1.八王子学園八王子中学校とは?
1928年に設立された八王子学園八王子中学校。2016年に「東大・医進クラス」を開設し、学力養成に本腰を入れています。その結果、近年、東京大学などの国公立大学に多数合格しております。
国際教育に力を入れており、中学二年生までに簡単な日常英会話を習得出来る様にして、中学三年生の海外語学研修へと繋げています。高校生になってからは、選抜制でホームステイ経験が出来る取り組みが行われています。
2.八王子学園八王子中学校の入試傾向について
東大・医進クラス第一回の試験科目は、算数・国語・理科・社会の4科目、または算数・国語の2科目です。
試験時間は算数50分・国語50分・理科社会合わせて50分、配点は100点・100点・50点・50点となっています。

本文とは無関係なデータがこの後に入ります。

-- ==== Sys2Proof/Laws/Output.lean ====
section
/-!
SUPPORT. What sending does: flits, messages, packets and events change the links, the output and the protocol's record, and
nothing else of the device.
-/
namespace Sys2Proof.Machine

open Sys2Proof Sys2Proof.Safety

/-- Two states that differ in the links, the output and the protocol's record alone. -/
def OutputOnly (s t : State) : Prop := t = { s with links := t.links, out := t.out, proto := t.proto }

theorem OutputOnly.refl (s : State) : OutputOnly s s := rfl

theorem OutputOnly.trans {s t u : State} (h1 : OutputOnly s t) (h2 : OutputOnly t u) : OutputOnly s u := by
  unfold OutputOnly at *
  rw [h2, h1]

theorem OutputOnly.memory {s t : State} (h : OutputOnly s t) : t.memory = s.memory := by rw [h]
theorem OutputOnly.sched {s t : State} (h : OutputOnly s t) : t.sched = s.sched := by rw [h]
theorem OutputOnly.audio {s t : State} (h : OutputOnly s t) : t.audio = s.audio := by rw [h]
theorem OutputOnly.power {s t : State} (h : OutputOnly s t) : t.power = s.power := by rw [h]
theorem OutputOnly.bark {s t : State} (h : OutputOnly s t) : t.bark = s.bark := by rw [h]
theorem OutputOnly.flash {s t : State} (h : OutputOnly s t) : t.flash = s.flash := by rw [h]
theorem OutputOnly.live {s t : State} (h : OutputOnly s t) : t.live = s.live := by rw [h]
theorem OutputOnly.units {s t : State} (h : OutputOnly s t) : t.units = s.units := by rw [h]
theorem OutputOnly.recorder {s t : State} (h : OutputOnly s t) : t.recorder = s.recorder := by rw [h]
theorem OutputOnly.net {s t : State} (h : OutputOnly s t) : t.net = s.net := by rw [h]
theorem OutputOnly.pace {s t : State} (h : OutputOnly s t) : t.pace = s.pace := by rw [h]
theorem OutputOnly.pending {s t : State} (h : OutputOnly s t) : t.pending = s.pending := by rw [h]
theorem OutputOnly.free {s t : State} (h : OutputOnly s t) : t.free = s.free := by rw [h]

/-- A fold of such changes is such a change. -/
theorem OutputOnly.foldl {α : Type} {f : State → α → State} (h : ∀ s a, OutputOnly s (f s a)) (l : List α) (s : State) :
    OutputOnly s (l.foldl f s) := by
  induction l generalizing s with
  | nil => exact OutputOnly.refl s
  | cons a l ih => exact (h s a).trans (ih _)

/-! ### Flits and messages -/

theorem OutputOnly.mapPort (s : State) (n : Nat) (f : Selvage → Selvage) : OutputOnly s (s.mapPort n f) := rfl

theorem OutputOnly.emitFlit (s : State) (n : Nat) (bs : List Byte) : OutputOnly s (s.emitFlit n bs) := rfl

/-- R299: sending the flits that wait. -/
theorem OutputOnly.pump (fuel n : Nat) (s : State) : OutputOnly s (State.pump fuel n s) := by
  induction fuel generalizing s with
  | zero => exact OutputOnly.refl s
  | succ k ih =>
    unfold State.pump
    dsimp only
    split
    · exact OutputOnly.refl s
    · split
      · exact OutputOnly.refl s
      · exact OutputOnly.trans (OutputOnly.trans (OutputOnly.emitFlit s n _) (OutputOnly.mapPort _ n _)) (ih _)

/-- R314: a message. -/
theorem OutputOnly.sendMessage (s : State) (via : Option Nat) (odd : Bool) (device mtype dport : Nat) (lsid tag : Byte)
    (seq : Word) (body : List Byte) : OutputOnly s (s.sendMessage via odd device mtype dport lsid tag seq body) := by
  unfold State.sendMessage
  split
  · exact OutputOnly.mapPort s _ _
  · split
    · exact OutputOnly.trans (OutputOnly.mapPort s _ _) (OutputOnly.pump _ _ _)
    · exact OutputOnly.refl s

/-- R314: system control. -/
theorem OutputOnly.tell (s : State) (device : Nat) (c : Control) : OutputOnly s (s.tell device c) := by
  unfold State.tell
  split
  · exact OutputOnly.refl s
  · exact OutputOnly.sendMessage s _ _ _ _ _ _ _ _ _

/-! ### Packets and events -/

theorem OutputOnly.mapMaster (s : State) (m : MasterId) (f : MasterState → MasterState) :
    OutputOnly s (s.mapMaster m f) := by cases m <;> rfl

/-- R358: a packet handed to its interface. -/
theorem OutputOnly.sendPacket (s : State) (p : OutPacket) : OutputOnly s (s.sendPacket p) := by
  unfold State.sendPacket
  split
  · rfl
  · rfl
  · rfl
  · exact OutputOnly.sendMessage s _ _ _ _ _ _ _ _ _

/-- A packet by another interface than a Selvage leaves the links. -/
theorem State.sendPacket_links (s : State) {p : OutPacket} (h : p.iface ≠ .selvage) : (s.sendPacket p).links = s.links := by
  unfold State.sendPacket
  split
  · rfl
  · rfl
  · rfl
  · contradiction

/-- R365: the host's waiting events. -/
theorem OutputOnly.drainHost (s : State) : OutputOnly s s.drainHost := by
  unfold State.drainHost
  dsimp only
  split
  · exact OutputOnly.refl s
  · refine OutputOnly.trans ?_ (OutputOnly.foldl OutputOnly.sendPacket _ _)
    rfl

/-- R365: the waiting events of both masters. -/
theorem OutputOnly.drainEvents (s : State) : OutputOnly s s.drainEvents := by
  refine (OutputOnly.drainHost s).trans ?_
  rfl

/-- R365: an event for one master. -/
theorem OutputOnly.eventTo (s : State) (m : MasterId) (e : EventKind) (st : Status) (context hostTag : Word)
    (params : List Byte) : OutputOnly s (s.eventTo m e st context hostTag params) := by
  unfold State.eventTo
  dsimp only
  split
  · exact OutputOnly.refl s
  · split
    · exact OutputOnly.mapMaster s m _
    · exact OutputOnly.mapMaster s m _

/-- R365: an event changes the links, the output and the protocol's record alone. -/
theorem OutputOnly.event (s : State) (e : EventKind) (st : Status) (context hostTag : Word) (params : List Byte) :
    OutputOnly s (s.event e st context hostTag params) :=
  ((OutputOnly.eventTo s .host e st context hostTag params).trans
    (OutputOnly.eventTo _ .mgmt e st context hostTag params)).trans (OutputOnly.drainEvents _)

/-- R353: recording a sequence number. -/
theorem OutputOnly.accepted (s : State) (h : Hdr) : OutputOnly s (accepted s h) := OutputOnly.mapMaster s _ _

/-- R358: keeping and sending the one reply. -/
theorem OutputOnly.answered (op : Nat) (h : Hdr) (s : State) (st : Status) (context : Word) (rep : Bool)
    (params : List Byte) : OutputOnly s (answered op h s st context rep params) :=
  (OutputOnly.mapMaster s _ _).trans (OutputOnly.sendPacket _ _)

/-- R336: a transmit crossing that holds nothing sends nothing. -/
theorem State.linkCatchUp_empty {s : State} (h : s.linkEnqueue.net.queue = []) :
    s.linkCatchUp = if s.padsOpen 106 && s.hostLinkUp then { s.linkEnqueue with free := s.free + 1 } else s := by
  simp only [State.linkCatchUp, h, List.length_nil, Nat.min_zero, State.linkSend]
  rfl

end Sys2Proof.Machine
end

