/-- R452: a tick before data start. -/
theorem State.outputTick_silent (hc : 16 ≤ code) (hset : s.outputSet code = [code]) (hu : s.clockUsable code = true)
    (hp : s.padsOpen (107 + code / 8) = true) (hstop : (s.reed code).stopping = false) (hoff : (s.reed code).dataOn = false)
    (hready : s.dataReady [code] = false) :
    s.outputTick code = if (s.reedConfig code).getLsbD 19 then
        ((s.mapReed code ReedPort.ticked).emit (aesFrame (code - 16) ((s.reed code).csPos == 0)
          (s.statusBit code (s.reed code).csPos) 0 true 0 true)).mapReed code
            fun p => { p with csPos := (p.csPos + 1) % 192, frames := p.frames + 1, last := (0, 0) }
      else s.mapReed code ReedPort.ticked := by
  have hreed := State.reed_ticked (State.running_of_outputSet hset)
  have hstart := State.dataStart_single hc ((congrArg ReedPort.dataOn hreed).trans hoff) (State.outputSet_ticked hset)
  rw [if_neg (by simp [State.dataReady_ticked, hready])] at hstart
  rw [State.outputTick_single hc hset hu hp hstop ((if_neg (by simp [hoff])).trans hstart),
    if_neg (by rw [hreed]; simp [ReedPort.ticked, hoff]), State.silentFrame_single,
    State.sendFrame_of_open (by rw [State.mapReed_output hc]; exact hp), State.slotSample_silent, State.slotSample_silent, hreed]
  have hconfig : (s.mapReed code ReedPort.ticked).reedConfig code = s.reedConfig code := by
    rw [State.mapReed_output hc]
    rfl
  have hstatus : (s.mapReed code ReedPort.ticked).statusBit code (s.reed code).ticked.csPos
      = s.statusBit code (s.reed code).csPos := by
    rw [State.mapReed_output hc]
    rfl
  rw [hconfig, hstatus]
  rfl

/-- R453: a tick after data start. -/
theorem State.outputTick_data (hc : 16 ≤ code) (hset : s.outputSet code = [code]) (hu : s.clockUsable code = true)
    (hp : s.padsOpen (107 + code / 8) = true) (hstop : (s.reed code).stopping = false) (hon : (s.reed code).dataOn = true) :
    s.outputTick code = (s.mapReed code ReedPort.ticked).dataFrame [code] := by
  have hreed := State.reed_ticked (State.running_of_outputSet hset)
  rw [State.outputTick_single hc hset hu hp hstop (if_pos hon), if_pos (by rw [hreed]; exact hon)]

end OneOutput

/-! ### Stripes (R471) -/

/-- R467: a frame that starts keeps the stream's id. -/
theorem Ingress.startFrame_id (g : Ingress) (table5 : List (List Byte)) : (g.startFrame table5).id = g.id := by
  unfold Ingress.startFrame
  dsimp only
  split
  · rfl
  · split
    · split
      · rfl
      · rfl
    · split
      · rfl
      · rfl
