namespace Sys2Proof.Machine

/-! ### The least distance over a list of frames -/

theorem minProj_snoc (frames : List (SampleIdx → Nat)) (d : SampleIdx → Nat) (i : SampleIdx) :
    minProj (frames ++ [d]) i = min (minProj frames i) (d i) := by
  simp [minProj]

theorem minProj_le_of_mem {frames : List (SampleIdx → Nat)} {d : SampleIdx → Nat} (h : d ∈ frames) (i : SampleIdx) :
    minProj frames i ≤ d i := by
  induction frames using List.reverseRecOn with
  | nil => cases h
  | append_singleton frames e ih =>
    rw [minProj_snoc]
    rcases List.mem_append.mp h with h | h
    · exact (Nat.min_le_left ..).trans (ih h)
    · rw [List.mem_singleton.mp h]
      exact Nat.min_le_right ..

theorem frameProjNat_le (s : State) (i : SampleIdx) : frameProjNat s i ≤ 8191 := by
  rw [← projOf_toNat]
  exact projOf_le s i

/-- The distances of a completed frame are projected ones. -/
theorem le_of_mem_completedFrames {s : State} {bytes : List Byte} {d : SampleIdx → Nat}
    (h : d ∈ completedFrames s bytes) (i : SampleIdx) : d i ≤ 8191 := by
  induction bytes generalizing s with
  | nil => cases h
  | cons b bs ih =>
    simp only [completedFrames] at h
    split at h
    · rcases List.mem_cons.mp h with rfl | h
      · exact frameProjNat_le ..
      · exact ih h
    · exact ih h

/-! ### One byte with its acknowledgement -/

theorem runBytes_cons_final (s : State) (b : Byte) (bs : List Byte) :
    (runBytes s (b :: bs)).1 = (runBytes (runBytes s [b]).1 bs).1 := by
  simp only [runBytes]
  split <;> rfl

/-- A byte that presents no command is not followed by an acknowledgement. -/
theorem runBytes_single_of_not_cv {s : State} {b : Byte} (h : (advance s (.byte b)).cv = false) :
    (runBytes s [b]).1 = advance s (.byte b) := by
  simp only [runBytes, h, Bool.false_eq_true, if_false]

/-- The last byte of a payload, with the acknowledgement of the command its frame may have presented. -/
theorem runBytes_single_last {s : State} (hs : SourceAwaited s) (hmp : s.mp = 6) (hp : s.pcnt = 195) (b : Byte) :
    (runBytes s [b]).1 = { frmDispatch (completeFrame b s) with cv := false } := by
  have hbyte := advance_byte_last b hs hmp hp
  cases hcv : (frmDispatch (completeFrame b s)).cv with
  | false => rw [runBytes_single_of_not_cv (by rw [hbyte, hcv]), hbyte, ← hcv]
  | true =>
    have hh : (frmDispatch (completeFrame b s)).halted = false := (frmDispatch_halted _).trans hs.1
    simp only [runBytes, hbyte, hcv, if_true, advance_sinkAck hh hcv]

/-! ### A session after a number of frames -/

/-- A session of configuration `cfg` that has completed `frames` and awaits a byte: during the warm-up every entry of the
baseline is the least distance so far, and after it the finalised least distance of the warm-up's frames. -/
structure SessionAfter (cfg : Config) (frames : List (SampleIdx → Nat)) (s : State) : Prop where
  awaited : SourceAwaited s
  config : s.cfg = cfg
  warming : frames.length < cfg.warmupFrames →
    s.phase = .warmingUp ∧ s.fc.toNat = frames.length ∧ ∀ i : SampleIdx, s.ref[i.val].toNat = minProj frames i
  armed : cfg.warmupFrames ≤ frames.length →
    s.phase = .armed ∧
      ∀ i : SampleIdx, s.ref[i.val].toNat = finNat cfg (minProj (frames.take cfg.warmupFrames) i)

namespace SessionAfter

variable {cfg : Config} {frames : List (SampleIdx → Nat)} {s : State}

theorem resetState (s : State) : SessionAfter s.cfg [] (resetState s) where
  awaited := ⟨rfl, rfl⟩
  config := rfl
  warming _ := ⟨rfl, rfl, fun i => by rw [resetState_ref, Vector.getElem_replicate]; rfl⟩
  armed h := absurd h (Nat.not_le.mpr s.cfg.warmup_pos)

/-- The session looks at the baseline, the count, the phase and the registers of admission alone. -/
theorem of_kept {t : State} (h : SessionAfter cfg frames s) (hawaited : SourceAwaited t) (hcfg : t.cfg = s.cfg)
    (hfc : t.fc = s.fc) (hphase : t.phase = s.phase) (href : t.ref = s.ref) : SessionAfter cfg frames t where
  awaited := hawaited
  config := hcfg.trans h.config
  warming := by rw [hfc, hphase, href]; exact h.warming
  armed := by rw [hphase, href]; exact h.armed

/-- The count of a frame of the warm-up does not wrap (10_state.md R27). -/
theorem count_succ (h : SessionAfter cfg frames s) (hlt : frames.length < cfg.warmupFrames) :
    (s.fc + 1).toNat = frames.length + 1 := by
  obtain ⟨-, hfc, -⟩ := h.warming hlt
  have hle := cfg.warmup_le
  have hone : (1 : BitVec 8).toNat = 1 := rfl
  rw [BitVec.toNat_add, hone, hfc]
  omega

/-- During the warm-up a frame lowers the baseline to the least distance of one more frame. -/
theorem loweredRef_toNat (h : SessionAfter cfg frames s) (hlt : frames.length < cfg.warmupFrames) (i : SampleIdx) :
    (loweredRef s)[i.val].toNat = minProj (frames ++ [frameProjNat s]) i := by
  obtain ⟨-, -, href⟩ := h.warming hlt
  rw [Machine.loweredRef_toNat, href, projOf_toNat, minProj_snoc]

東大・医進クラス第2回・第3回の試験科目は、算数・国語の2科目です。 試験時間・配点は、上記の算数・国語と同様です。
東大・医進クラス第1回・第2回適性検査型の試験科目は、適性検査Ⅰ・Ⅱの二科目です。
試験時間は各々50分、配点はⅠが100点、Ⅱが200点です。
入試問題は、全体的に基本~標準的な問題ながらも、算数が図形を中心にやや難しめです。
また、国語の語彙・文法問題は特徴的ですから、しっかりと対策を行うと良いでしょう。
尚、本記事の入試問題傾向・対策につきましては、東大・医進クラス入試について、書かせて頂きます。
①算数
例年、大問5題の出題です。大問1番が計算問題と小問集合、大問2番が小問集合、3番以降が単元別の問題です。この傾向は回数によりません。
単元別の問題は、どの回数でも、数の問題・速さ・図形が頻出です。基本~標準的な問題が中心です。以下、特徴的な単元についてお話ししていきます。
数の問題は規則性・場合の数が頻出です。具体的に書き出して考えていくと状況が見通せる問題が出題されています。問題集で良く見る問題レベルですから、解き直しをしっかり行って解ける様にする事が大切です。
速さは、旅人算や水量グラフ、点の移動に関する問題が頻出です。比を用いて解く問題も多いですから、よく演習しておきましょう。生徒様自身でダイヤグラムや、グラフを書けるようになっておくと良いでしょう。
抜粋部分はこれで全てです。